-- ==== Sys2Proof/Machine/NetOps.lean ====
section
/-! DEFINITION. The CAN and Ethernet ports and network time (chapter 19). -/

namespace Sys2Proof.Machine

/-! ### Frame rings (R447) -/

/-- A ring of n descriptors at base, and every buffer its descriptors name, lie in SRAM. [DEDUCED, assumption 52] -/
def State.ringInSram (s : State) (base : Word) (n : Nat) : Bool :=
  inSram base.toNat (16 * n) && (List.range n).all fun i => inSram (s.mword (base.toNat + 16 * i + 4)).toNat 1

/-- The rings of a CAN page: base register and number of descriptors, of FIFO 0, FIFO 1 and transmit. -/
def State.canRings (s : State) (n : Nat) : List (Word × Nat) :=
  [(s.reg (Adr.CAN_RXBASE n 0), s.fld (Adr.CAN_RINGLEN n) 7 0 + 1), (s.reg (Adr.CAN_RXBASE n 1), s.fld (Adr.CAN_RINGLEN n) 15 8 + 1),
    (s.reg (Adr.CAN_TXBASE n), s.fld (Adr.CAN_RINGLEN n) 23 16 + 1)]

/-- The rings of an Ethernet page: receive 0 and 1, transmit 0 and 1. -/
def State.ethRings (s : State) (n : Nat) : List (Word × Nat) :=
  [(s.reg (Adr.ETH_RXBASE n 0), s.fld (Adr.ETH_RXLEN n) 15 0 + 1), (s.reg (Adr.ETH_RXBASE n 1), s.fld (Adr.ETH_RXLEN n) 31 16 + 1),
    (s.reg (Adr.ETH_TXBASE n 0), s.fld (Adr.ETH_TXLEN n) 15 0 + 1), (s.reg (Adr.ETH_TXBASE n 1), s.fld (Adr.ETH_TXLEN n) 31 16 + 1)]

/-- Whether every ring and buffer of a network page lies in SRAM. [DEDUCED, assumption 52] -/
def State.ringsInSram (s : State) (l : List (Word × Nat)) : Bool := l.all fun r => s.ringInSram r.1 r.2

/-- Ring k of a list. -/
def ringOf (l : List (Word × Nat)) (k : Nat) : Word × Nat := nthD (0#32, 1) l k

/-- Word 0 of a completed descriptor: DONE, STATUS, filter index, length. -/
def descWord (status filt len : Nat) : Word := w32 (2 ^ 31 + status % 8 * 2 ^ 28 + filt % 64 * 2 ^ 22 + len % 65536)

/-- A descriptor completed: word 0, and the device time in words 2 and 3 (R448). -/
def State.descDone (s : State) (a : Nat) (w : Word) : State :=
  (((s.dmaPut a (wordBytes w)).dmaPut (a + 8) (wordBytes (w32 s.now)))).dmaPut (a + 12) (wordBytes (w32 (s.now / 2 ^ 32)))

/-- A received frame put into the ring's next descriptor, or dropped for want of one (R447, R452): head register, DROP field, buffer bytes. [DEDUCED, assumption 51] -/
def State.netReceive (s : State) (page head errc hi lo : Nat) (r : Word × Nat) (w : Word) (buf : List Byte) : State :=
  let a := r.1.toNat + 16 * (s.reg head).toNat
  if bit (s.mword a) 31 then (s.bump errc hi lo).raise page 2
  else
    (((s.dmaPut (s.mword (a + 4)).toNat buf).descDone a w).setReg head (w32 (((s.reg head).toNat + 1) % r.2))).raise page 0

/-- The transmit descriptor at the head completes: STATUS and the time stamp, DONE set, the head advances (R452). -/
def State.netSent (s : State) (page head : Nat) (r : Word × Nat) : State :=
  let a := r.1.toNat + 16 * (s.reg head).toNat
  ((s.descDone a (setBit (setBits (s.mword a) 30 28 0) 31 true)).setReg head (w32 (((s.reg head).toNat + 1) % r.2))).raise page 1

/-! ### CAN -/

/-- The port takes part on its bus: page on and enabled, not bus-off. -/
def State.canOn (s : State) (n : Nat) : Bool := s.pageOn (Pg.CAN n) && s.pageEn (Pg.CAN n) && !bit s.net.busOff n

/-- Filter k accepts a frame (R450). -/
def State.canAccepts (s : State) (n : Nat) (xtd : Bool) (id : Nat) (k : Nat) : Bool :=
  let f := s.reg (Adr.CAN_FLT n k)
  bit f 31 && bit f 30 == xtd && ((w32 id ^^^ w32 (bits f 28 0)) &&& w32 (bits (s.reg (Adr.CAN_FMASK n k)) 28 0)) == 0#32

/-- The identifier word of a received frame: the identifier in [28:0]; the other bits are not given and stay free (PRESUMED, assumption 20). -/
def State.canIdWord (s : State) (id : Nat) : Word := w32 (id % 2 ^ 29) ||| (s.freeWord &&& 0xE0000000#32)

/-- A frame arrives (R445, R447, R450): remote frames are dropped, FD frames need FDEN. [DEDUCED, assumption 51] -/
def State.canReceive (s : State) (n : Nat) (xtd remote fd : Bool) (id : Nat) (data : List Byte) : State :=
  if !s.canOn n || remote || (fd && !s.flag (Adr.CAN_CFG n) 31) then s
  else match (List.range 32).find? (s.canAccepts n xtd id) with
    | none => s.bump (Adr.CAN_ERRC n) 31 24
    | some k =>
      let f := if s.flag (Adr.CAN_FLT n k) 29 then 1 else 0
      (s.netReceive (Pg.CAN n) (Adr.CAN_RXHEAD n f) (Adr.CAN_ERRC n) 23 16 (ringOf (s.canRings n) f) (descWord 0 k data.length)
        (wordBytes (s.canIdWord id) ++ data)).took 1

/-- A queued frame has been sent; a silent port sends nothing. [DEDUCED, assumption 51] -/
def State.canSent (s : State) (n : Nat) : State :=
  if s.canOn n && !s.flag (Adr.CAN_CFG n) 29 && s.reg (Adr.CAN_TXHEAD n) != s.reg (Adr.CAN_TXTAIL n) then
    s.netSent (Pg.CAN n) (Adr.CAN_TXHEAD n) (ringOf (s.canRings n) 2)
  else s

/-- The error counters reach bus-off: TEC at its ceiling, the port off the bus until it is next enabled. [PRESUMED, assumption 20; DEDUCED, assumption 51] -/
def State.canBusOff (s : State) (n : Nat) : State :=
  if s.canOn n then ((s.setNet { s.net with busOff := setBit s.net.busOff n true }).setFld (Adr.CAN_ERRC n) 7 0 255).raise (Pg.CAN n) 3 else s

/-- A port enabled afresh: on the bus, error counters 0 (R452, PRESUMED, assumption 20). -/
def State.canEnable (s : State) (n : Nat) : State :=
  (s.setNet { s.net with busOff := setBit s.net.busOff n false }).setFld (Adr.CAN_ERRC n) 15 0 0

/-! ### Ethernet -/

/-- The port runs: page on and enabled, not stopped by PLL_NET (R57). -/
def State.ethOn (s : State) (n : Nat) : Bool := s.pageOn (Pg.ETH n) && s.pageEn (Pg.ETH n) && !bit s.net.stopped (4 + n)

/-- The EtherType of a frame, inner to an 802.1Q tag. -/
def etherType (f : List Byte) : Nat :=
  let at_ := fun i => (nthD 0#8 f i).toNat * 256 + (nthD 0#8 f (i + 1)).toNat
  if at_ 12 = 0x8100 then at_ 16 else at_ 12

/-- Filter k accepts a frame (R450). -/
def State.ethAccepts (s : State) (n : Nat) (f : List Byte) (k : Nat) : Bool :=
  let c := s.reg (Adr.ETH_FCTL n k)
  let t := s.reg (Adr.ETH_FTYPE n k)
  bit c 3 && (!bit c 2 || bytesNat (f.take 6) == (s.reg (Adr.ETH_FMACL n k)).toNat + 2 ^ 32 * bits t 15 0)
    && (!bit c 1 || etherType f == bits t 31 16)

/-- A frame arrives: STATUS CRC for a bad check, TRUNC above 1522 bytes (R445, R447, R450). [DEDUCED, assumption 51] -/
def State.ethReceive (s : State) (n : Nat) (f : List Byte) (crcOk : Bool) : State :=
  if !s.ethOn n then s
  else match (List.range 16).find? (s.ethAccepts n f) with
    | none => s.bump (Adr.ETH_ERRC n) 31 16
    | some k =>
      let r := if s.flag (Adr.ETH_FCTL n k) 0 then 1 else 0
      let st := if !crcOk then 1 else if 1522 < f.length then 2 else 0
      let g := f.take 1522
      s.netReceive (Pg.ETH n) (Adr.ETH_RXHEAD n r) (Adr.ETH_ERRC n) 15 0 (ringOf (s.ethRings n) r) (descWord st k g.length) g

/-- The transmit ring the port sends from: ring 0 first (R453). -/
def State.ethSends (s : State) (n : Nat) : Option Nat :=
  [0, 1].find? fun r => s.reg (Adr.ETH_TXHEAD n r) != s.reg (Adr.ETH_TXTAIL n r)

/-- A queued frame has been sent. -/
def State.ethSent (s : State) (n : Nat) : State :=
  if s.ethOn n then match s.ethSends n with
    | some r => s.netSent (Pg.ETH n) (Adr.ETH_TXHEAD n r) (ringOf (s.ethRings n) (2 + r))
    | none => s
  else s

/-- A link goes up or down. -/
def State.ethLink (s : State) (n : Nat) (up : Bool) : State :=
  if bit s.net.link n = up then s else (s.setNet { s.net with link := setBit s.net.link n up }).raise (Pg.ETH n) 3

/-! ### Network time (R449) -/

/-- NT in ns, modulo 2^64: device time × 5/3 × (1 + NTRATE × 2^-40), to the nearest ns, and NTOFS. [DEDUCED, assumption 52] -/
def State.netTime (s : State) : Nat :=
  let num : Int := 5 * (s.now : Int) * (2 ^ 40 + (s.reg (Adr.ETH_NTRATE 0)).toInt)
  (((2 * num + 3 * 2 ^ 40) / (6 * 2 ^ 40) + s.net.ntofs) % (2 ^ 64 : Nat)).toNat

/-- A write of NTOFSH puts the 64-bit offset in force. -/
def State.netOffset (s : State) : State :=
  s.setNet { s.net with ntofs := (s.reg (Adr.ETH_NTOFSL 0)).toNat + 2 ^ 32 * (s.reg (Adr.ETH_NTOFSH 0)).toNat }

/-- NTNOWL read by a port: its latch takes the high word. -/
def State.netNowRead (s : State) (p : Nat) : State := s.putPort p { s.port p with ntH := w32 (s.netTime / 2 ^ 32) }

/-- The wake filter is copied into the CAN0 transceiver (R451). -/
def State.wakeCopy (s : State) : State :=
  s.setNet { s.net with wake := [s.reg (Adr.CAN_WUF 0), s.reg (Adr.CAN_WUFMASK 0), s.reg (Adr.CAN_WUFDATA 0 0), s.reg (Adr.CAN_WUFDATA 0 1),
    s.reg (Adr.CAN_NBT 0)] }

end Sys2Proof.Machine
end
....................
Directions for this task | Everything from the line containing "s.net with ntofs" through the last line of the records must be given again exactly; leave out all other lines.

Solution for this exercise |
  s.setNet { s.net with ntofs := (s.reg (Adr.ETH_NTOFSL 0)).toNat + 2 ^ 32 * (s.reg (Adr.ETH_NTOFSH 0)).toNat }

/-- NTNOWL read by a port: its latch takes the high word. -/
def State.netNowRead (s : State) (p : Nat) : State := s.putPort p { s.port p with ntH := w32 (s.netTime / 2 ^ 32) }

/-- The wake filter is copied into the CAN0 transceiver (R451). -/
def State.wakeCopy (s : State) : State :=
  s.setNet { s.net with wake := [s.reg (Adr.CAN_WUF 0), s.reg (Adr.CAN_WUFMASK 0), s.reg (Adr.CAN_WUFDATA 0 0), s.reg (Adr.CAN_WUFDATA 0 1),
    s.reg (Adr.CAN_NBT 0)] }

end Sys2Proof.Machine
end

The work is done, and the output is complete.